Another point to notice in the given heatmaps is that some attention heads in layer 0 have a disproportionate effect on both entropy and LRR differences. This can be attributed in part to a later breakdown in transformer circuitry caused by ablation in early layers.

**A Non-Linear Relationship: **To better understand the effect of induction head ablations, an experiment was conducted to determine the change in LRR as the number of induction heads ablated increases. As seen in the figure below, the change in LRR peaks after ablating the top-4 induction heads and then subsequently decreases. A hypothesis as to why this may be happening is that successive ablation first increases local repetition, as expected, following which further ablation causes greater randomness in model output to an extent that there are no coherent patterns, including that of local repetition, observed.

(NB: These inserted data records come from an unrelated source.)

/-- Commands on a wing and its looms. Preserve pauses the looms of a wing whose policy says so, resume continues them (R381); LOOM_FENCE
and LOOM_ADMIT act on the wing's own looms (R118); LOOM_RETURN first fences, then scrubs and frees a quiet loom whose tile runs (R376);
a release with no zero-fill stops the wing's heads, queues, runs, rotations and looms (R382) and, once nothing of it is under way and no
head holds a line of its memory, clears what Table 15-4 names and reports 0x376 (R383, R384); the queries answer the wing's looms and
extents and its descriptor (R399, R400). -/
def Obligations.WingLifecycle : Prop :=
  ∀ (s : State) (c : MbCmd),
    let d := s.dev
    let w := c.num 0 1
    let n := BitVec.ofNat 12 (c.num 4 2)
    let no (r : Nat) : Out := s.ends c r [] d
    let ok (e : Dev) : Out := s.ends c 0 [] e
    (d.wingUsable w = none →
      (s.Serves c 0xC004 1 [(0, 1)] .op →
        (d.wgState w ≠ wgActive → exec .wingPreserve s = ok d) ∧
        (d.wgState w = wgActive → d.fld Fld.WING_STATE_POLICY w = 0 → exec .wingPreserve s = ok (d.setWgState w wgPreserved)) ∧
        (d.wgState w = wgActive → (d.setWgState w wgPreserved).fld Fld.WING_STATE_POLICY w = 1 → exec .wingPreserve s = ok
          (((d.setWgState w wgPreserved).wingLooms w).foldl (fun e n => e.askStop n .paused) (d.setWgState w wgPreserved)))) ∧
      (s.Serves c 0xC005 1 [(0, 1)] .wing →
        (d.wgState w = wgActive → exec .wingResume s = ok d) ∧
        (d.wgState w ≠ wgActive → exec .wingResume s = ok ((d.wingLooms w).foldl Dev.unpause (d.setWgState w wgActive)))) ∧
      (c.num 4 2 < 4096 → d.wingOf n ≠ w →
        (s.Serves c 0xC00C 6 [(0, 1), (4, 2)] .op → exec .loomFence s = no 2) ∧
        (s.Serves c 0xC00D 6 [(0, 1), (4, 2)] .op → exec .loomAdmit s = no 2) ∧
        (s.Serves c 0xC002 6 [(0, 1), (4, 2)] .op → exec .loomReturn s = no 2)) ∧
      (c.num 4 2 < 4096 → d.wingOf n = w →
        (s.Serves c 0xC00C 6 [(0, 1), (4, 2)] .op →
          (d.loomState n = stFenced → exec .loomFence s = no 3) ∧
          (d.loomState n ≠ stFenced → d.loomState n ≠ stScrubbing → exec .loomFence s = s.settling (d.begun c (c.num 4 2)))) ∧
        (s.Serves c 0xC00D 6 [(0, 1), (4, 2)] .op →
          (d.loomState n ≠ stFenced → exec .loomAdmit s = no 3) ∧
          (d.loomState n = stFenced → exec .loomAdmit s = ok (d.setLoomState n stIdle))) ∧
        (s.Serves c 0xC002 6 [(0, 1), (4, 2)] .op →
          (d.loomState n = stRunning → exec .loomReturn s = s.settling (d.askStop n .fenced)) ∧
          (d.loomState n = stFenced → d.loomQuiet n = true →
            let e := (d.setLoomState n stScrubbing).wakeTile (loomTile (c.num 4 2))
            e.fld Fld.TILE_STATE_STATE (loomTile (c.num 4 2)) = 3 → exec .loomReturn s = ok ((e.scrubLoom n).showWing w)))) ∧
      (s.Serves c 0xC003 1 [(0, 1)] .op →
        let a := ((d.setWgState w wgReleasing).wingHeads w).filter (· ≠ 0)
        let e := a.foldl Dev.unbindHead (d.setWgState w wgReleasing)
        let e := (e.wingQueues w).foldl Dev.queueDrop e
        let e := (e.wingRegions w).foldl (fun (e : Dev) r => e.abortRegion r 16) e
        let e := e.rotAbortAll (fun p => e.extentWing (p * 2 ^ 26) = w)
        e.reg.fills.filter (fun f => f.wing.toNat = w) = [] →
        let e := ((e.wingLooms w).foldl Dev.fenceLoom e).setFld Fld.WING_STATE_SCRUB_PCT w 0
        exec .wingRelease s = s.settling (({ e with reg := { e.reg with rel := Fmap.put e.reg.rel w { box := c.place } } } : Dev).begun c w))) ∧
    (∀ k : WingId, d.live = true → d.releaseReady k.toNat = false → exec (.wingReleaseComplete k) s = s.settling d) ∧
    (∀ k : WingId, d.live = true → d.releaseReady k.toNat = true →
      (∃ x, x ∈ (d.wing k.toNat).extents ∧ d.rangeHeld x.1 x.2 ≠ []) → exec (.wingReleaseComplete k) s = s.settling
        ((d.wing k.toNat).extents.foldl (fun (e : Dev) x => e.rangeAsk k.toNat x.1 x.2) d)) ∧
    (∀ k : WingId, d.live = true → d.releaseReady k.toNat = true → (∀ x, x ∈ (d.wing k.toNat).extents → d.rangeHeld x.1 x.2 = []) →
      let v := k.toNat
      let e := d.endAsks (.scrub k)
      let looms := e.wingLooms v
      let e := looms.foldl Dev.scrubLoom (looms.foldl Dev.loomFlush e)
      let e : Dev := { e with reg := { e.reg with
        windows := e.reg.windows.filter (fun c => !((c.2.extractLsb' 22 4).toNat = v && c.2.getLsbD 0)) } }
      let e := ((e.wing v).extents.foldl (fun (e : Dev) x => e.zeroRange x.1 x.2) (e.atriumDrop v)).scrubTrans v
      let e := (e.wingRegions v).foldl (fun (e : Dev) r => (e.regionClose r).resetCard Crd.REGION_STATUS (· = r)) e
      let e := (e.wingQueues v).foldl Dev.unbindQueue e
      let e := (allCards.filter (fun c => c.block = .trans)).foldl (fun (e : Dev) c => e.resetCard c (· = v)) e
      let e := (e.resetCard Crd.ATRIUM_WING (· = v)).resetCard Crd.HDM_DPA (fun i => v = 0 && i / 4 = 0)
      let e := ((e.resetCard Crd.WING_STATE (· = v)).resetCard Crd.WING_RES (· = v)).resetCard Crd.WING_KEY (· = v)
      let e : Dev := { e with groups := e.groups.filter (fun c => c.1 / 64 ≠ v), wings := Fmap.del e.wings v,
                              reg := { e.reg with keys := Fmap.del e.reg.keys v, rel := Fmap.del e.reg.rel v } }
      let e := if v = 0 then (e.setWgState 0 wgActive).showWing 0 else e
      exec (.wingReleaseComplete k) s = s.settling ((e.report 0x376 (mkDetail 0 v 0) noWing).bgEnd 0xC003 v 0 [])) ∧
    (w < 16 →
      (d.wgState w = wgFree → s.Serves c 0xC006 1 [(0, 1)] .op → exec .wingQuery s = no 6) ∧
      (d.wgState w ≠ wgFree →
        (s.Serves c 0xC006 1 [(0, 1)] .op → exec .wingQuery s = s.ends c 0
          (le 512 ((d.wingLooms w).foldl (fun v n => v + 2 ^ n.toNat) 0) ++ le 8 (d.wing w).extents.length ++
            (d.wing w).extents.flatMap (fun e => le 8 e.1 ++ le 4 (e.2 / 2 ^ 28) ++ le 4 0)) d) ∧
        (s.Serves c 0xC007 1 [(0, 1)] .wing → exec .stateDescriptor s = s.ends c 0 (d.stateDescriptor w) d ∧
          (d.stateDescriptor w).take 8 = le 8 (d.card Crd.WING_STATE w) ∧ (d.stateDescriptor w).length = 2144)))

*Number of Induction Heads Ablated vs. Change in LRR*

**Generalizing Across Models: **All of the experiments performed thus far were performed on the [GPT-2 small](https://medium.com/data-science/how-to-interpret-gpt2-small-76e0536a588a) model, which contains 124 million parameters. To understand whether this hypothesis might generalize to larger language models, it was tested on the [GPT-2 medium ](https://huggingface.co/openai-community/gpt2-medium)model, which contains 355 million parameters. The mean LRR of this trial was less than the previous trials on GPT-2 Small; however, it remains statistically significant. This aligns with the expectation that as model size increases, the effect of individual mechanistic phenomena, while being present, will decrease in its effect.

**Conclusion:**

Overall, the study presents an interesting hypothesis on the behavior, which needs to be further investigated. Some areas of future explanation include trying to mechanistically determine the cause of the non-linear behaviors and determine whether it generalizes to other model behaviors beyond repetition. A way to go about this might involve attribution patching to determine the scores of various heads. This study also does not analyze the role of multi-layer perceptrons (MLPs) in the transformer circuit; it’s possible that they also play a role in causing local repetition, which needs to be investigated further. Future exploration might also retest the hypothesis on a larger sample of prompts and on a greater number of LLMs.